I have recently started a new job, been here 6 weeks.
I left my previous job because it was a poisonous environment - the actual job I loved - but the people were nasty and it was like being in school. Everyone would slate each other and the girl I worked with directly was a nasty piece of work, always putting me down and making nasty comments. I grew to ignore it, but the last 3 months of that job I would cry on my drive home. Enough was enough, I didn't want to be belittled everyday of my life, so I found a new job. I was trying to remain strong.
my mother died 5 years ago and it hit me hard, I was put on anti depressants etc and didn't want to be that bullied person anymore (I was bullied throughout school - from start to finish - even at uni - because I didn't drink or listen to latest hits or fit in).

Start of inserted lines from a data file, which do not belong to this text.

-- ==== Sys2Proof/Proofs/RoundTrip.lean ====
section
/-!
The round trip of the encoding over every constructor, for slot ops and for thread words (R58, R73), and O58.
-/
namespace Sys2Proof
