/-- Settles O39, op by op. -/
theorem vectorAndTileTransfers : Obligations.VectorAndTileTransfers := by
  unfold Obligations.VectorAndTileTransfers
  refine ⟨fun s h => answer_done s, fun s h l2 a b => ?_, ?_⟩
  · intro k at'
    have haddr : (s.addrOf a b 0).toNat = at' := by rw [addrOf_eq, BitVec.shiftLeft_zero]
    rw [exec_pref, haddr]
    refine ⟨fun f hf => ?_, fun ps s1 hok => ?_⟩
    · rw [hf] <;> rfl
    · rw [hok]
      refine ⟨fun hl => ?_, fun hl hall => ?_, fun q hq hl hb => ?_, fun q hq hl hhit hmt hwin hb => ?_⟩
      · rw [hl] <;> rfl
      · rw [hl]
        exact (answer_done _).trans (by rw [prefFold_of_held k hall])
      · rw [hl, hq]
        refine (answer_done _).trans ?_
        rw [prefFold, List.foldl_cons, List.foldl_nil, if_pos (by rw [hb, Bool.or_true])]
      · rw [hl, hq]
        refine (answer_done _).trans ?_
        rw [prefFold, List.foldl_cons, List.foldl_nil, if_neg (by rw [hb, hhit, hmt, hwin] <;> decide)]
  · intro s v e8 sh rows d o a b hh first count1 t c slot hc x k n p off w elems bytes land send
    have hoff : (s.addrOf a b 0).toNat = off := by rw [addrOf_eq, BitVec.shiftLeft_zero]
    have hlocal : s.local' s.cur = (x.scratch, x.scratchSize, x.poison) := local_core hc
    have hpois : ∀ i, ((s.rp v.p).getLsbD i && x.poison.contains ((off + i) / 64)) = false ↔
        (p.getLsbD i = true → (off + i) / 64 ∉ x.poison) := fun i => by
      rw [Bool.and_eq_false_imp]
      simp [p]
    refine ⟨fun hlt => ?_, fun hle hclean => ?_, fun hle i hi hp hbad hlow => ?_, fun hle => ?_, ?_, ?_, ?_, ?_, ?_⟩
    · have hr : s.localRange off n = some (trapRes s 0x0E off) := State.localRange_bad (by rw [hlocal]; exact hlt)
      rw [exec_ldv, exec_stv, hoff, hr]
      exact ⟨rfl, rfl⟩
    · have hr : s.localRange off n = none := State.localRange_ok (by rw [hlocal]; exact hle)
      have hnone : ((List.range n).find? fun i => (s.rp v.p).getLsbD i && x.poison.contains ((off + i) / 64)) = none :=
        List.find?_eq_none.2 fun i hi => by
          rw [(hpois i).2 (hclean i (List.mem_range.1 hi))]
          decide
      intro c' k' hc'
      cases hc.symm.trans hc'
      refine ⟨byteMask p n, BitVec.ofNat 1024 (readNat x.scratch off n), ?_, fun old j hj => ?_⟩
      · rw [exec_ldv, hoff, hr, hlocal]
        dsimp only
        rw [hnone]
        refine (answer_done _).trans ?_
        simp only [State.wv, hc]
        rw [State.moveOn_core (s := s.put c 5 _) hc] <;> rfl
      · rw [byteMask, vecElem_underMask_any 8 _ old _ j hj, getD_map_range]
        by_cases hjn : j < n
        · cases hpj : p.getLsbD j
          · simp [hjn, hpj]
          · have hv := vecElem_readNat x.scratch off hjn hj
            simp only [hjn, hpj, hv, if_true, Option.isSome_some]
            exact (Nat.mod_eq_of_lt (BitVec.isLt _)).symm
        · simp [hjn]
    · have hr : s.localRange off n = none := State.localRange_ok (by rw [hlocal]; exact hle)
      have hfind : ((List.range n).find? fun i => (s.rp v.p).getLsbD i && x.poison.contains ((off + i) / 64)) = some i := by
        rw [List.find?_range_eq_some]
        refine ⟨by rw [show (s.rp v.p).getLsbD i = true from hp, Bool.true_and]; exact List.contains_iff_mem.2 hbad,
          List.mem_range.2 hi, fun j hj => ?_⟩
        rw [(hpois j).2 (hlow j hj)] <;> rfl
      rw [exec_ldv, hoff, hr, hlocal]
      dsimp only
      rw [hfind] <;> rfl
    · intro cells
      have hr : s.localRange off n = none := State.localRange_ok (by rw [hlocal]; exact hle)
      rw [exec_stv, hoff, hr]
      exact answer_local_scr hc cells
    · exact loadElems_core hc (exec_ldvg ..) fun e he => by
        obtain ⟨j, hj, rfl⟩ := List.mem_map.1 he
        exact List.mem_range.1 (List.mem_filter.1 hj).1
    · exact loadElems_core hc (exec_tld ..) fun e he => by
        obtain ⟨j, hj, rfl⟩ := List.mem_map.1 he
        exact List.mem_range.1 (List.mem_filter.1 hj).1
    · exact storeElems_core hc (i := .stvs v e8 sh o a b) (cells := fun ps => (elems.zip ps).flatMap fun q =>
        (pieceBytes q.2).zip (leBytes (w / 8) (vecElem (s.rv .n64 o) w q.1.1))) (count := fun _ => elems.length) rfl
    · obtain ⟨herr, hok⟩ := storeElems_core hc (i := .tst v rows o a b) (as := bytes.map fun e => (e.2, 1)) (cells := fun ps =>
        (bytes.zip ps).flatMap fun q => (pieceBytes q.2).map fun y => (y, BitVec.ofNat 8 (vecElem (s.rv .i8 o) 8 q.1.1)))
        (count := fun t => activeRows (t.rp v.p) v.w rows) rfl
      refine ⟨herr, fun ps s1 h => ?_⟩
      have hmap : (bytes.map (·.2)).map (fun a => (a, 1)) = bytes.map fun e => (e.2, 1) := List.map_map ..
      have hbytes := accessAll_bytes (as := bytes.map (·.2)) (hmap ▸ h)
      have hcells : ((bytes.zip ps).flatMap fun q => (pieceBytes q.2).zip [BitVec.ofNat 8 (vecElem (s.rv .i8 o) 8 q.1.1)])
          = (bytes.zip ps).flatMap fun q => (pieceBytes q.2).map fun y => (y, BitVec.ofNat 8 (vecElem (s.rv .i8 o) 8 q.1.1)) :=
        congrArg List.flatten (List.map_congr_left fun q hq => by
          obtain ⟨y, hy⟩ := hbytes q.2 (List.of_mem_zip hq).2
          rw [hy] <;> rfl)
      intro cells
      have hrp : s1.rp v.p = p := (accessAll_same h (.refl s)).rp v.p
      exact (hok ps s1 h).trans (by simp only [cells, hcells, hrp])
    · intro at' len
      have hat : BitVec.ofNat 64 at' = s.ri a := BitVec.ofNat_toNat .. |>.trans (BitVec.setWidth_eq _)
      refine ⟨fun hmis => ?_, fun hal hlt => ?_, fun hal hle => ⟨?_, fun o ho => ?_, fun ho => ?_⟩⟩
      · rw [exec_accst, exec_accld_core hc, rowsCheck_misaligned hmis]
        refine ⟨(answer_trapRes ..).trans ?_, (answer_trapRes ..).trans ?_⟩ <;> rw [hat]
      · have hr : s.localRange at' len = some (trapRes s 0x0E at') := State.localRange_bad (by rw [hlocal]; exact hlt)
        rw [exec_accst, exec_accld_core hc, rowsCheck_aligned hal, hr]
        refine ⟨(answer_trapRes ..).trans ?_, (answer_trapRes ..).trans ?_⟩ <;> rw [hat]
      · have hr : s.localRange at' len = none := State.localRange_ok (by rw [hlocal]; exact hle)
        rw [exec_accst, rowsCheck_aligned hal, hr]
        refine (answer_done _).trans ?_
        rw [State.localOut_core hc, State.moveOn_core (s := s.withEff _) hc, State.tileCur, hc] <;> rfl
      · have hr : s.localRange at' len = none := State.localRange_ok (by rw [hlocal]; exact hle)
        have hload : s.loadLocal s.cur at' len = .error ⟨⟨0x13, BitVec.ofNat 64 o⟩, s⟩ :=
          State.loadLocal_poison (by rw [hlocal]; exact hle) (by rw [hlocal]; exact ho)
        rw [exec_accld_core hc, rowsCheck_aligned hal, hr]
        dsimp only
        rw [hload] <;> rfl
      · have hr : s.localRange at' len = none := State.localRange_ok (by rw [hlocal]; exact hle)
        have hload : s.loadLocal s.cur at' len = .ok (readBytes x.scratch at' len) := by
          have h := State.loadLocal_ok (s := s) (off := at') (n := len) (by rw [hlocal]; exact hle) (by rw [hlocal]; exact ho)
          rwa [hlocal] at h
        rw [exec_accld_core hc, rowsCheck_aligned hal, hr]
        dsimp only
        rw [hload]
        exact answer_done_core hc rfl

end Sys2Proof.Machine
end

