/-- Settles O51: task blocks, bundles and thread words by their guards; a bundle's ops are the latch, a snapshot's areas the slot's. -/
theorem bundlesThreadsAndBlocksIssue : Obligations.BundlesThreadsAndBlocksIssue := by
  unfold Obligations.BundlesThreadsAndBlocksIssue
  intro s c u x same goes g
  refine ⟨fun h => ?_, fun n hn hg hr => ?_, bundleIssue_not, fun hr at' hat => ?_, fun hr hat => ?_, fun hr hat ho' => ?_, ?_,
    fun t h => ?_, fun h => ?_, fun j hj hd => ⟨fun h => ?_, fun z hz h => ?_⟩⟩
  -- task blocks
  · by_cases hb : ∃ n, x.part = .block n
    · obtain ⟨n, hn⟩ := hb
      refine taskBlock_waits hn ?_
      rcases h with h | h | h
      · exact absurd hn (h n)
      · exact .inl h
      · rw [hn] at h
        exact .inr h
    · exact taskBlock_other fun n hn => hb ⟨n, hn⟩
  · intro va
    have he := taskBlock_ready hn hg hr
    refine ⟨fun f hf => he.trans ?_, fun bs t hf => ?_⟩
    · rw [show s.fetchCode (.core c 0) (s.entryAddr c n) 32 = .error f from hf]
    · rw [show s.fetchCode (.core c 0) (s.entryAddr c n) 32 = .ok (bs, t) from hf] at he
      dsimp only at he
      intro bad short
      have hbad := entryBad_iff bs va
      have hshort := condsMet_false_iff (s := t) g bs
      refine ⟨fun hb => he.trans (congrArg Host.Outcome.next (if_pos (hbad.2 hb))), fun hb hs => ?_, fun hb hs => ?_, fun hg1 hd => ?_, ?_⟩
      · exact he.trans (congrArg Host.Outcome.next ((if_neg (mt hbad.1 hb)).trans (if_pos (hshort.2 hs))))
      · exact he.trans (congrArg Host.Outcome.next ((if_neg (mt hbad.1 hb)).trans (if_neg (mt hshort.1 hs))))
      · rw [hg1]
        exact beginBlocks_single hd
      · intro y
        have hy : y = _ := (State.core_modCore ..).trans (if_pos rfl)
        rw [hy]
        exact ⟨rfl, rfl, rfl, rfl, rfl, rfl, rfl, rfl, rfl, rfl, rfl⟩
  -- bundles
  · have he := bundleIssue_turn hr hat
    intro off p
    refine ⟨fun h => ?_, fun tr t h => ?_, fun h' len l w commits b t h => ?_⟩
    · exact bundleIssue_turn_holds hr hat rfl h
    · rw [show s.probe c (s.core c).forward = .trap tr t from h] at he
      exact he
    · rw [show s.probe c (s.core c).forward = .issue h' len l w commits b t from h] at he
      exact he
  · have he := bundleIssue_first hr hat
    intro others p
    refine ⟨fun h => he.trans (congrArg Host.Outcome.next (gangCycle_holds rfl h)),
      fun tr t h => he.trans (congrArg Host.Outcome.next (gangCycle_trap h)), fun h' len l w commits b t h => ?_⟩
    rw [gangCycle_issue h, fin_val] at he
    intro fwd hold
    have hf : (if !redundantCard (s.cardAt (.core c 0)) then some (b, len) else none) = fwd := by
      simp only [fwd]
      cases redundantCard (s.cardAt (.core c 0)) <;> rfl
    rw [hf] at he
    dsimp only at he
    refine ⟨fun hn => ?_, fun j q hn => ?_⟩
    · rw [show (s.afterPushes c l).gangHold fwd _ = none from hn] at he
      exact he
    · rw [show (s.afterPushes c l).gangHold fwd _ = some (j, q) from hn] at he
      exact ⟨(gangHold_mem hn).1, (gangHold_mem hn).2, he⟩
  · have hone (p : Probe) (hp : s.probe c none = p) (hh : p.holds = true) : goes (.bundleIssue c) (s.takeProbe c p) := by
      refine (bundleIssue_first hr hat).trans (congrArg Host.Outcome.next ?_)
      rw [show (s.gangLive c).filter (· != c.val) = [] from ho']
      exact gangCycle_holds hp hh
    have htrap (tr : Trap) (t : State) (hp : s.probe c none = .trap tr t) : goes (.bundleIssue c) (t.issueTrap c tr) :=
      (bundleIssue_first hr hat).trans (congrArg Host.Outcome.next (gangCycle_trap hp))
    refine ⟨fun h => hone _ (probe_rec h hat none) rfl, fun k h hw => hone _ (probe_leave h hw none) rfl, fun h hw hdj => ?_, fun h hw hdj =>
      ⟨fun f hf => ?_, fun b len t hf => ?_⟩⟩
    · exact hone .load ((probe_free h hw).trans (if_pos (bne_iff_ne.2 hdj))) rfl
    · have hp := (probe_free h hw).trans (if_neg (by rw [show (s.core c).dict = _ from hdj, bne_self_eq_false]; exact Bool.false_ne_true))
      rw [hf] at hp
      exact htrap _ _ hp
    · have hp := (probe_free h hw).trans (if_neg (by rw [show (s.core c).dict = _ from hdj, bne_self_eq_false]; exact Bool.false_ne_true))
      rw [hf] at hp
      dsimp only at hp
      intro h' y l ops check ticked now weight past
      refine ⟨fun chk n hc => ?_, fun hc hk hre => ⟨fun hq => ?_, fun hq hs hfl => ?_, fun hq hfl hw => ?_⟩,
        fun hc hk hre => ⟨fun k hw hk10 => ?_, fun hw => ⟨fun n ho => ?_, fun ho => ⟨fun hpast => ?_, fun hpast hl => ?_⟩⟩⟩⟩
      · rw [show bundleCheck _ _ _ = some (chk, n) from hc] at hp
        exact htrap _ _ hp
      all_goals rw [show bundleCheck _ _ _ = none from hc] at hp
      · exact hone _ (hp.trans (tryBundle_busy hre hk hq)) rfl
      · exact htrap _ _ (hp.trans ((tryBundle_commit hre hk hq rfl).1 hs hfl))
      · exact hone _ (hp.trans ((tryBundle_commit hre hk hq rfl).2 hfl (decide_eq_false (Nat.not_le.2 hw)))) rfl
      all_goals
        have ht : t.ticked c = ticked := by rw [State.ticked, fin_val]
        rw [← ht] at hw
      · exact hone _ (hp.trans (tryBundle_waits hre hk hw hk10)) rfl
      · rw [← ht] at ho
        exact htrap _ _ (hp.trans (tryBundle_over hre hk hw ho))
      · rw [← ht] at ho
        exact hone _ (hp.trans ((tryBundle_goes hre hk hw ho).trans (if_pos hpast))) rfl
      · rw [← ht] at ho
        have hi := (bundleIssue_first hr hat).trans (congrArg Host.Outcome.next
          (gangCycle_issue (hp.trans ((tryBundle_goes hre hk hw ho).trans (if_neg hpast)))))
        rw [show (s.gangLive c).filter (· != c.val) = [] from ho'] at hi
        have hck : (t.ticked c).core c = y.tick false := (State.core_setCore ..).trans (if_pos rfl)
        obtain ⟨h1, h2, h3, h4, h5, h6⟩ := issueBundle_plain (s := t.ticked c) hl h' len (bundleSum l)
        refine ⟨_, hi, h1, h2, h3, h4, h5, h6.trans ?_⟩
        rw [hck, Core.tick_eng]
        rfl
  -- threads
  · intro v now all ready picks weight past off
    have he (l : List Tid) : l = picks → exec (.threadWordIssue u) s = .next
        (if s.reeve.halted || v.eng.lastIssue == some now || v.eng.stopped.isSome then s
         else match l with
           | [] => (all.foldl (fun s t => (s.schedule ready picks t).yieldCycle ready picks t) s).modEng (.unit u) fun e =>
               { e with lastIssue := some now, progress := if ready = [] then s.ptime else e.progress }
           | t :: _ =>
             if past then s.modEng (.unit u) fun e => { e with freeze := e.freeze + 1, freezeRun := e.freezeRun + 1, lastIssue := some now }
             else
               let s0 := (picks.map fun t => (s.group u t.group).job).eraseDups.foldl (fun s n => s.firstIssue (some n)) s
               let s1 := (s0.endFreeze t).modEng (.unit u) fun e => e.weigh now weight s0.ptime
               let s2 := all.foldl (fun s t => (s.schedule ready picks t).yieldCycle ready picks t) s1
               let s3 := s2.modUnit u fun v => { v with dueCount := v.dueCount + 1 }
               s3.issueThreads u picks) := by
      rintro rfl
      rfl
    have hoff : (s.reeve.halted || v.eng.lastIssue == some now || v.eng.stopped.isSome) = true ↔ off := by
      rw [Bool.or_eq_true, Bool.or_eq_true, beq_iff_eq, Option.isSome_iff_ne_none, or_assoc]
    refine ⟨fun h => (he _ rfl).trans (congrArg Host.Outcome.next (if_pos (hoff.2 h))), fun h t rest hpk => ?_⟩
    have he := (he _ hpk.symm).trans (congrArg Host.Outcome.next (if_neg (mt hoff.1 h)))
    exact ⟨fun hp => he.trans (congrArg Host.Outcome.next (if_pos hp)), fun hp => he.trans (congrArg Host.Outcome.next (if_neg hp))⟩
  · unfold State.threadReady
    split
    · rfl
    · simp only [h, Bool.not_true, Bool.and_false, Bool.false_and]
  -- snapshots
  · rcases h with h | h
    · exact snapshot_idle h
    · cases hj : x.job with
      | none => exact snapshot_idle hj
      | some j => exact (snapshot_eq hj).trans (congrArg Host.Outcome.next (if_pos (by rw [show (s.core c).snapDue = false from h]; rfl)))
  · refine (snapshot_eq hj).trans (congrArg Host.Outcome.next (if_pos ?_))
    rw [Bool.or_eq_true, Bool.not_eq_true' (List.all _ _), List.all_eq_false]
    obtain ⟨y, hy, h1, h2⟩ := h
    exact .inr ⟨y, hy, by simp [h1, h2, x]⟩
  · have he := (snapshot_eq hj).trans (congrArg Host.Outcome.next (if_neg (by
      rw [Bool.or_eq_true, Bool.not_eq_true' (List.all _ _), List.all_eq_false, show (s.core c).snapDue = true from hd]
      rintro (h' | ⟨y, hy, h'⟩)
      · cases h'
      · refine h' ?_
        rw [Bool.or_eq_true, bne_iff_ne, bne_iff_ne, ← Classical.not_and_iff_not_or_not]
        exact h y hy)))
    obtain ⟨z', hz'⟩ := savedSnapshot_slot (c := c) hz
    refine ⟨_, mset none z'.snapCore x.idx (some ((s.savedSnapshot c j).core c).kept), he, ?_, ?_⟩
    · rw [mget_mset_same]
      exact fun h => by cases h
    · rw [State.slot_modSlot, if_pos rfl, hz']
      rfl
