-- ==== Sys2Proof/Syntax.lean ====
section
/-! DEFINITION. The commands of the engine, one constructor per row of spec/opcode_table.json (spec/30_encoding.md R71).
A command has no explicit operand: every operand is a named register (R70, R75). The 251 other bytes are not commands
(R72); they have no constructor and are handled where a byte reaches CMD (Machine/Port.lean). -/

namespace Sys2Proof

/-- The five commands of R71. -/
inductive Instr where
  /-- opcode 0x00 (R140) -/
  | nop
  /-- opcode 0x01 (R90) -/
  | expand
  /-- opcode 0x02 (R118) -/
  | encrypt
  /-- opcode 0x03 (R127) -/
  | decrypt
  /-- opcode 0x04 (R141) -/
  | drop
deriving DecidableEq, Repr

end Sys2Proof
end

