-- ==== Sys2Proof/Config.lean ====
section
/-! DEFINITION. What is fixed for the machine and what the spec leaves open. The parameters of R6 are constants; the
open wait-state counts of R7 and the unspecified table words of R36 and R141 are opaque constants, so that no proof can
learn a value of them. -/

namespace Sys2Proof.Config

/-- KEY_MIN of R6: the least key length in bytes, inclusive. -/
abbrev keyMin : Nat := 4

/-- KEY_MAX of R6: the greatest key length in bytes, inclusive. -/
abbrev keyMax : Nat := 56

/-- T_EXPAND of R7 and R63: the wait states of an EXPAND that passes its length check; finite, otherwise open
(DESIGN CHOICE, log entry 7). -/
opaque tExpand : Nat

/-- T_BLOCK of R7 and R63: the wait states of an ENCRYPT or DECRYPT that finds an instance; finite, otherwise open
(DESIGN CHOICE, log entry 7). -/
opaque tBlock : Nat

/-- FREE VALUE. Word `index` (0 to 1041) of the key-dependent tables the `draw`-th time the spec leaves their contents
unspecified (R36 after reset, R141 after DROP; spec/93_implementation_defined.md U1 and U2; DESIGN CHOICE, log entry 1). It
has no engine index: every engine draws from this one constant (DESIGN CHOICE, log entry 15). -/
opaque freeWord (draw index : Nat) : Word

end Sys2Proof.Config
end

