/-- PI_S[3][0xc0..0xff] (R155). -/
def piS3d : List Word :=
  [0x1B0A7441#32, 0x4BA3348C#32, 0xC5BE7120#32, 0xC37632D8#32, 0xDF359F8D#32, 0x9B992F2E#32, 0xE60B6F47#32, 0x0FE3F11D#32,
   0xE54CDA54#32, 0x1EDAD891#32, 0xCE6279CF#32, 0xCD3E7E6F#32, 0x1618B166#32, 0xFD2C1D05#32, 0x848FD2C5#32, 0xF6FB2299#32,
   0xF523F357#32, 0xA6327623#32, 0x93A83531#32, 0x56CCCD02#32, 0xACF08162#32, 0x5A75EBB5#32, 0x6E163697#32, 0x88D273CC#32,
   0xDE966292#32, 0x81B949D0#32, 0x4C50901B#32, 0x71C65614#32, 0xE6C6C7BD#32, 0x327A140A#32, 0x45E1D006#32, 0xC3F27B9A#32,
   0xC9AA53FD#32, 0x62A80F00#32, 0xBB25BFE2#32, 0x35BDD2F6#32, 0x71126905#32, 0xB2040222#32, 0xB6CBCF7C#32, 0xCD769C2B#32,
   0x53113EC0#32, 0x1640E3D3#32, 0x38ABBD60#32, 0x2547ADF0#32, 0xBA38209C#32, 0xF746CE76#32, 0x77AFA1C5#32, 0x20756060#32,
   0x85CBFE4E#32, 0x8AE88DD8#32, 0x7AAAF9B0#32, 0x4CF9AA7E#32, 0x1948C25C#32, 0x02FB8A8C#32, 0x01C36AE4#32, 0xD6EBE1F9#32,
   0x90D4F869#32, 0xA65CDEA0#32, 0x3F09252D#32, 0xC208E69F#32, 0xB74E6132#32, 0xCE77E25B#32, 0x578FDFE3#32, 0x3AC372E6#32]

/-- PI_S[3][0..255] (R155). -/
def piS3Words : List Word :=
  piS3a ++ piS3b ++ piS3c ++ piS3d

/-- PI_P as the P-array holds it. -/
def piP : Vector Word 18 :=
  ⟨piPWords.toArray, by decide +kernel⟩

/-- PI_S[0] as S-box 0 holds it. -/
def piS0 : Vector Word 256 :=
  ⟨piS0Words.toArray, by decide +kernel⟩

/-- PI_S[1] as S-box 1 holds it. -/
def piS1 : Vector Word 256 :=
  ⟨piS1Words.toArray, by decide +kernel⟩

/-- PI_S[2] as S-box 2 holds it. -/
def piS2 : Vector Word 256 :=
  ⟨piS2Words.toArray, by decide +kernel⟩

/-- PI_S[3] as S-box 3 holds it. -/
def piS3 : Vector Word 256 :=
  ⟨piS3Words.toArray, by decide +kernel⟩

/-- PI_S[0..3]. -/
def piS : Vector (Vector Word 256) 4 :=
  #v[piS0, piS1, piS2, piS3]

end Sys2Proof.Machine
end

So my new job is a fresh start.
Well, not great. I am always being ignored or excluded - a girl started same time as me and she fit in straight away.
Again, I don't. I am studying Chemistry as a hobby on the side, and I prefer to listen to BBC Radio 3 over Radio 1, and this has sort of given them a skewed impression of me.
I find myself talking to thin air, being ignored when I make a comment or give an idea.
I had hoped that once everyone grew up, and left school, this sort of behaviour stopped.
I'm not a bad person, I am assertive (more so than before) but not OTT, I have come out of my shell. I have different tastes to someone of my age, so maybe it is that, and I don't want to change what I like or do for others. But it is hard, I find myself nearly in tears because I can't take it. If I try and ask a question, I don't even get eye contact, just completely blanked, like no one has asked a question. At lunch, everyone goes off and I don't get an invite.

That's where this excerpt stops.